Mon | Jun 22, 2026

God did not write 10 Commandments with fingers

Published:Thursday | March 17, 2011 | 12:00 AM

THIS WEEK, United Theological College of the West Indies (UTCWI) celebrates its founders week by honouring its former president, William Wilberforce Watty. Watty, who was born in Dominica, is a Methodist minister. This scholar served the theological college in the 1980s.

I sat at the feet of Watty during Old Testament studies and one of the memorable things of his class was that he would read large portions of the Bible in class. Another feature was his love of comparing the different accounts of the same story in the various gospels. And many preachers will expound on the Lord's Prayer from Matthew 6 while completely ignoring the shorter version in Mark, and make sweeping claims about the Lord's Prayer which would not be applicable if they were reading Mark.

The Ten Commandments is not getting a fair reading and understanding. Therefore, few persons realise that command about the Sabbath has a serious variation between the two accounts in Exodus 20:8-11 and Deuteronomy 5: 12-15. The latter does not mention anything about creation but locates the observance of the Sabbath in the children of Israel's emancipation from Egyptian slavery.
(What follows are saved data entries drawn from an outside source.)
-- ==== Sys2Proof/Tests/WitHost.lean ====
section
/-!
SUPPORT. What meets the hypotheses of the statements about: DoorbellWritesComplete, DoorbellErrors, ScmWritesComplete, RegisterWritesComplete, CpuQueuesComplete, WaitsComplete, SidebandComplete.
-/
namespace Sys2Proof.Tests
open Sys2Proof Sys2Proof.Machine
set_option Elab.async false

/-- What meets the hypotheses of DoorbellWritesComplete, clauses 1, 2, 3, 4, 5, 6, 7, 8, 9, 10, 11, 12 of those that have any, in this order. -/
theorem wit_DoorbellWritesComplete :
    (∃ (c : _) (v : Word) (s : State),
      c < 64 ∧
      subMask v.toNat 0xFFFF = true ∧
      (chanOf s c).st ≠ .opened) ∧
    (∃ (c : _) (v : Word) (s : State),
      c < 64 ∧
      subMask v.toNat 0xFFFF = true ∧
      (chanOf s c).st = .opened ∧
      v.toNat < 2 ^ (chanOf s c).entriesLog2 ∧
      ringDist (2 ^ (chanOf s c).entriesLog2) (chanOf s c).cplCi (chanOf s c).reqPi + ringDist (2 ^ (chanOf s c).entriesLog2) (chanOf s c).reqPi v.toNat < 2 ^ (chanOf s c).entriesLog2) ∧
    (∃ (c : _) (v : Word) (s : State),
      c < 64 ∧
      subMask v.toNat 0xFFFF = true ∧
      (chanOf s c).st = .opened ∧
      v.toNat < 2 ^ (chanOf s c).entriesLog2) ∧
    (∃ (c : _) (v : Word) (s : State),
      c < 64 ∧
      subMask v.toNat 0xFFFF = true ∧
      (chanOf s c).st ≠ .opened) ∧
    (∃ c,
      c < 64) ∧
    (∃ (c : _) (s : State),
      let s1 := mbxSignal c s
      c < 64 ∧
      (chanOf s1 c).st = .opened) ∧
    (∃ (c : _) (s : State),
      let s1 := mbxSignal c s
      c < 64 ∧
      (chanOf s1 c).st ≠ .opened) ∧
    (∃ (e : _) (v : Word) (s : State),
      e < 16 ∧
      subMask v.toNat 0xFFFF = true ∧
      ((Tab.get {} s.host.rings e).enabled = false ∨ v.toNat < 2 ^ (Tab.get {} s.host.rings e).entriesLog2)) ∧
    (∃ e,
      e < 16) ∧
    (∃ (q : _) (v : Word) (s : State),
      q < 32 ∧
      subMask v.toNat 0xFFFF = true ∧
      ((cpuQ s false q).st ≠ .enabled ∨ v.toNat < 2 ^ (cpuQ s false q).entriesLog2)) ∧
    (∃ (q : _) (v : Word) (s : State),
      q < 32 ∧
      subMask v.toNat 0xFFFF = true ∧
      ((cpuQ s true q).st ≠ .enabled ∨ v.toNat < 2 ^ (cpuQ s true q).entriesLog2)) ∧
    (∃ (tx : _) (q : _) (v : Word) (s : State),
      let s1 := cpuSignal tx q s
      q < 32 ∧
      subMask v.toNat 0x8000FFFF = true ∧
      ((cpuQ s1 tx q).st ≠ .enabled ∨ v.toNat % 65536 < 2 ^ (cpuQ s1 tx q).entriesLog2)) :=
  ⟨⟨63, 0xFFFF, up, by decide +kernel⟩,
   ⟨63, 63, withChan 63 { st := .opened, entriesLog2 := 6 } up, by decide +kernel⟩,
   ⟨63, 63, withChan 63 { st := .opened, entriesLog2 := 6 } up, by decide +kernel⟩,
   ⟨63, 0xFFFF, up, by decide +kernel⟩,
   ⟨63, by decide +kernel⟩,
   ⟨63, withChan 63 { st := .opened, entriesLog2 := 6 } up, by decide +kernel⟩,
   ⟨63, up, by decide +kernel⟩,
   ⟨15, 63, withRing 15 { enabled := true, entriesLog2 := 6 } up, by decide +kernel⟩,
   ⟨15, by decide +kernel⟩,
   ⟨31, 63, withRx 31 { st := .enabled, entriesLog2 := 6 } up, by decide +kernel⟩,
   ⟨31, 63, withTx 31 { st := .enabled, entriesLog2 := 6 } up, by decide +kernel⟩,
   ⟨true, 31, 0x8000003F, withTx 31 { st := .enabled, entriesLog2 := 6 } up, by decide +kernel⟩⟩

/-- What meets the hypotheses of DoorbellErrors, clauses 1, 2, 3, 4, 5 of those that have any, in this order. -/
theorem wit_DoorbellErrors :
    (∃ (c : _) (v : Word),
      c < 64 ∧
      subMask v.toNat 0xFFFF = false) ∧
    (∃ (c : _) (v : Word) (s : State),
      c < 64 ∧
      subMask v.toNat 0xFFFF = true ∧
      (chanOf s c).st = .opened ∧
      2 ^ (chanOf s c).entriesLog2 ≤ v.toNat) ∧
    (∃ (e : _) (v : Word) (s : State),
      e < 16 ∧
      subMask v.toNat 0xFFFF = true ∧
      (Tab.get {} s.host.rings e).enabled = true ∧
      2 ^ (Tab.get {} s.host.rings e).entriesLog2 ≤ v.toNat) ∧
    (∃ (q : _) (v : Word) (s : State),
      q < 32 ∧
      subMask v.toNat 0xFFFF = true ∧
      (cpuQ s false q).st = .enabled ∧
      2 ^ (cpuQ s false q).entriesLog2 ≤ v.toNat) ∧
    (∃ off,
      off % 4 ≠ 0) :=
  ⟨⟨63, 0x10000, by decide +kernel⟩,
   ⟨63, 64, withChan 63 { st := .opened, entriesLog2 := 6 } up, by decide +kernel⟩,
   ⟨15, 64, withRing 15 { enabled := true, entriesLog2 := 6 } up, by decide +kernel⟩,
   ⟨31, 64, withRx 31 { st := .enabled, entriesLog2 := 6 } up, by decide +kernel⟩,
   ⟨3, by decide +kernel⟩⟩

/-- What meets the hypotheses of ScmWritesComplete, clauses 1, 2, 3, 4, 5, 6 of those that have any, in this order. -/
theorem wit_ScmWritesComplete :
    (∃ (off : _) (bytes : List (Option Byte)),
      off + bytes.length ≤ 8388608) ∧
    (∃ (off : _) (bytes : List (Option Byte)),
      off + bytes.length ≤ 8388608) ∧
    (∃ (off : _) (bytes : Bytes) (s : State),
      (bytes.length = 4 ∨ bytes.length = 8) ∧
      off % bytes.length = 0 ∧
      off + bytes.length ≤ 8388608 ∧
      (scmPerm s scmHost off).testBit 2 = true) ∧
    (∃ (off : _) (bytes : Bytes) (s : State),
      (bytes.length = 4 ∨ bytes.length = 8) ∧
      off % bytes.length = 0 ∧
      off + bytes.length ≤ 8388608 ∧
      (scmPerm s scmHost off).testBit 3 = true) ∧
    (∃ (off : _) (bytes : Bytes) (s : State),
      (bytes.length = 4 ∨ bytes.length = 8) ∧
      off % bytes.length = 0 ∧
      off + bytes.length ≤ 8388608 ∧
      (scmPerm s scmHost off).testBit 2 = false) ∧
    (∃ (off : _) (bytes : Bytes) (s : State),
      (bytes.length = 4 ∨ bytes.length = 8) ∧
      off % bytes.length = 0 ∧
      off + bytes.length ≤ 8388608 ∧
      (scmPerm s scmHost off).testBit 3 = false) :=
  ⟨⟨8388607, [some 1], by decide +kernel⟩,
   ⟨8388607, [some 1], by decide +kernel⟩,
   ⟨8388600, zeros 8, up, by decide +kernel⟩,
   ⟨8388604, zeros 4, up, by decide +kernel⟩,
   ⟨524284, zeros 4, up, by decide +kernel⟩,
   ⟨524284, zeros 4, up, by decide +kernel⟩⟩

/-- What meets the hypotheses of RegisterWritesComplete, clauses 1, 2, 3, 4, 5, 6, 7, 8, 9, 10, 11, 12, 13 of those that have any, in this order. -/
theorem wit_RegisterWritesComplete :
    (∃ entry,
      entry < 256) ∧
    (∃ (v : Word),
      subMask v.toNat 0x7E = true) ∧
    (∃ (v : Word),
      subMask v.toNat 0x80FF = true) ∧
    (∃ (v : Word),
      subMask v.toNat 0xC07FFFFF = true) ∧
    (∃ (k : _) (s : State),
      k < 64 ∧
      s.host.safeBusy = false) ∧
    (∃ (k : _) (s : State),
      k < 64 ∧
      s.host.safeBusy = true) ∧
    (∃ c,
      c < 64) ∧
    (∃ q,
      q < 32) ∧
    (∃ c,
      c < 64) ∧
    (∃ (q : _) (s : State),
      q < 32 ∧
      (cpuQ s false q).st = .enabled) ∧
    (∃ (q : _) (s : State),
      q < 32 ∧
      (cpuQ s true q).st = .enabled) ∧
    (∃ (s : State),
      (s.boot.st = .running ∨ s.boot.st = .safeMode)) ∧
    (∃ (s : State),
      s.boot.st ≠ .running ∧
      s.boot.st ≠ .safeMode) :=
  ⟨⟨255, by decide +kernel⟩,
   ⟨0x7E, by decide +kernel⟩,
   ⟨0x80FF, by decide +kernel⟩,
   ⟨0xC07FFFFF, by decide +kernel⟩,
   ⟨63, up, by decide +kernel⟩,
   ⟨63, { up with host := { up.host with safeBusy := true } }, by decide +kernel⟩,
   ⟨63, by decide +kernel⟩,
   ⟨31, by decide +kernel⟩,
   ⟨63, by decide +kernel⟩,
   ⟨31, withRx 31 { st := .enabled, entriesLog2 := 6 } up, by decide +kernel⟩,
   ⟨31, withTx 31 { st := .enabled, entriesLog2 := 6 } up, by decide +kernel⟩,
   ⟨up, by decide +kernel⟩,
   ⟨State.reset, by decide +kernel⟩⟩

/-- What meets the hypotheses of CpuQueuesComplete, clauses 1, 2, 3, 4, 5 of those that have any, in this order. -/
theorem wit_CpuQueuesComplete :
    (∃ (s : State),
      (∀ f ∈ s.road.punts, puntReady s f = false)) ∧
    (∃ (f : _) (s : State),
      s.road.punts.find? (puntReady s) = some f ∧
      cpuQueueOff s f.copy = true) ∧
    (∃ (f : _) (s : State),
      s.road.punts.find? (puntReady s) = some f ∧
      cpuQueueOff s f.copy = false) ∧
    (∃ (q : _) (desc : _) (s : State),
      q < 32 ∧
      txTurn s q = true ∧
      dmaAllowed s = true ∧
      (sliceAt s 0).outage = false ∧
      injectReserved desc = true ∧
      60 ≤ u16 desc 8 ∧
      u16 desc 8 ≤ 12284) ∧
    (∃ (q : _) (s : State),
      q < 32 ∧
      (txTurn s q = false ∨ dmaAllowed s = false ∨ (sliceAt s 0).outage = true)) :=
  ⟨⟨up, by decide +kernel⟩,
   ⟨mac64 512, withRoad { punts := [mac64 512] } up, by decide +kernel⟩,
   ⟨mac64 512, withRx 0 { st := .enabled, entriesLog2 := 6, bufSize := 2048, pi := 63 } (withRoad { punts := [mac64 512] } up), by decide +kernel⟩,
   ⟨31, record 16 [(8, 2, 12284)], withTx 31 { st := .enabled, entriesLog2 := 6, pi := 1 } up, by decide +kernel⟩,
   ⟨31, up, by decide +kernel⟩⟩

/-- What meets the hypotheses of WaitsComplete, clauses 1, 2, 3, 4 of those that have any, in this order. -/
theorem wit_WaitsComplete :
    (∃ (r : Req) (s : State),
      ready 0x0102 true [(0, m8), (8, 1)] r s = true) ∧
    (∃ (r : Req) (s : State),
      let u := takeReq 0x0103 r s
      let named := u.host.flights.filter (namedBy r)
      ready 0x0103 true [(0, m1), (4, m4)] r s = true ∧
      r.via ≠ .chan (u8 r.params 0) ∧
      u8 r.params 0 ≤ 63 ∧
      maskWithin (u8 r.params 0) r u = true ∧
      named ≠ []) ∧
    (∃ (s : State),
      s.boot.st ≠ .restarting) ∧
    (∃ (s : State),
      s.boot.st = .restarting) :=
  ⟨⟨(req [(0, 8, 2 ^ 64 - 1), (8, 1, 1)]), asked 0x0102 (req [(0, 8, 2 ^ 64 - 1), (8, 1, 1)]) (up), by decide +kernel⟩,
   ⟨(req [(0, 1, 63), (4, 4, 7)]), asked 0x0103 (req [(0, 1, 63), (4, 4, 7)]) ({ up with host := { up.host with flights := [⟨.chan 63, 5, 0x0401, 7, 0, false, 0, .nothing, none, [], 0⟩] } }), by decide +kernel⟩,
   ⟨up, by decide +kernel⟩,
   ⟨{ up with boot := { up.boot with st := .restarting } }, by decide +kernel⟩⟩

/-- What meets the hypotheses of SidebandComplete, clauses 1, 2, 3, 4, 5, 6, 7 of those that have any, in this order. -/
theorem wit_SidebandComplete :
    (∃ (s : State),
      s.pin.pwrokLow = false) ∧
    (∃ (s : State),
      s.pin.pwrokLow = true) ∧
    (∃ (word : _) (s : State),
      word < 1048576 ∧
      (scmPerm s scmDebug (8 * word)).testBit 0 = true) ∧
    (∃ (word : _) (s : State),
      word < 1048576 ∧
      (scmPerm s scmDebug (8 * word)).testBit 1 = true) ∧
    (∃ (word : _) (bytes : Bytes) (s : State),
      word < 1048576 ∧
      bytes.length = 8 ∧
      (scmPerm s scmDebug (8 * word)).testBit 2 = true) ∧
    (∃ (word : _) (bytes : Bytes) (s : State),
      word < 1048576 ∧
      bytes.length = 8 ∧
      (scmPerm s scmDebug (8 * word)).testBit 3 = true) ∧
    (∃ (word : _) (s : State),
      word < 1048576 ∧
      (scmPerm s scmDebug (8 * word)).testBit 1 = false) :=
  ⟨⟨{ up with pin := { up.pin with pwrokLow := false } }, by decide +kernel⟩,
   ⟨State.reset, by decide +kernel⟩,
   ⟨1048575, up, by decide +kernel⟩,
   ⟨1048575, withRegions [(64, ⟨15, 0, 2047⟩)] up, by decide +kernel⟩,
   ⟨1048575, zeros 8, withRegions [(64, ⟨15, 0, 2047⟩)] up, by decide +kernel⟩,
   ⟨1048575, zeros 8, withRegions [(64, ⟨15, 0, 2047⟩)] up, by decide +kernel⟩,
   ⟨1048575, up, by decide +kernel⟩⟩

end Sys2Proof.Tests
end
The implications of that significant variance are many.

For one, it could mean that God did not literally write the Ten Commandments. If God wrote the Ten Commandments then there could be no difference between the first list in Exodus and the second list in Deuteronomy. It seems more logical to claim that Moses wrote the first five books of the Bible, including the Ten Commandments.

Figurative language

Furthermore, in anger at the people's sin of idolatry, Moses throws down the tablets and they break into pieces (Exodus 32.19). Do we really believe that Moses would break those tablets on which God had used his own fingers to write?

Nevertheless, some Christians claim, based on Exodus 31:18 that God used literal fingers, "... He gave Moses two tablets of the Testimony, tablets of stone, written with the finger of God." The concept of 'the finger of God' is evidently figurative language since God the Father, being utterly Spirit, does not literally have body parts like fingers. This is an anthropomorphism, that is, speaking about God as if He had human attributes so that humans might better understand what is being said. Clinton Chisholm, a biblical scholar who has done extensive research on the Sabbath and a graduate of UTC, states, "A Finger is attributed to God, to connote the putting forth of His formative power, and the direct, immediate or mediate act of God." For him the emphasis in this figure of speech is the ultimate Divine source of a phenomenon or event, even if mediated through a human agent of God. (Exodus 8.19, 31: 18).

Therefore, when the Bible uses 'finger of God' with reference to the tablets of the 10 commandments, it is meant to highlight the Divine source of the 10 commandments.

Furthermore, new tablets are chiselled out by Moses (Exodus 34:1, 4) for God to write again on them but in Exodus 34:27-28 it is seemingly Moses that actually wrote on the new tablets. However, Deut 10:4 says God wrote on the second tablets! Again Chisholm sees no contradiction. It is to claim that what Moses wrote is synonymous to what God wrote because God is the source of whatever is written.

Unfortunately, doctrines and political ideology have been made, centred around the Ten Commandments, including a belief by some that whatever Israel does is correct, including the illegal occupation of parts of Gaza.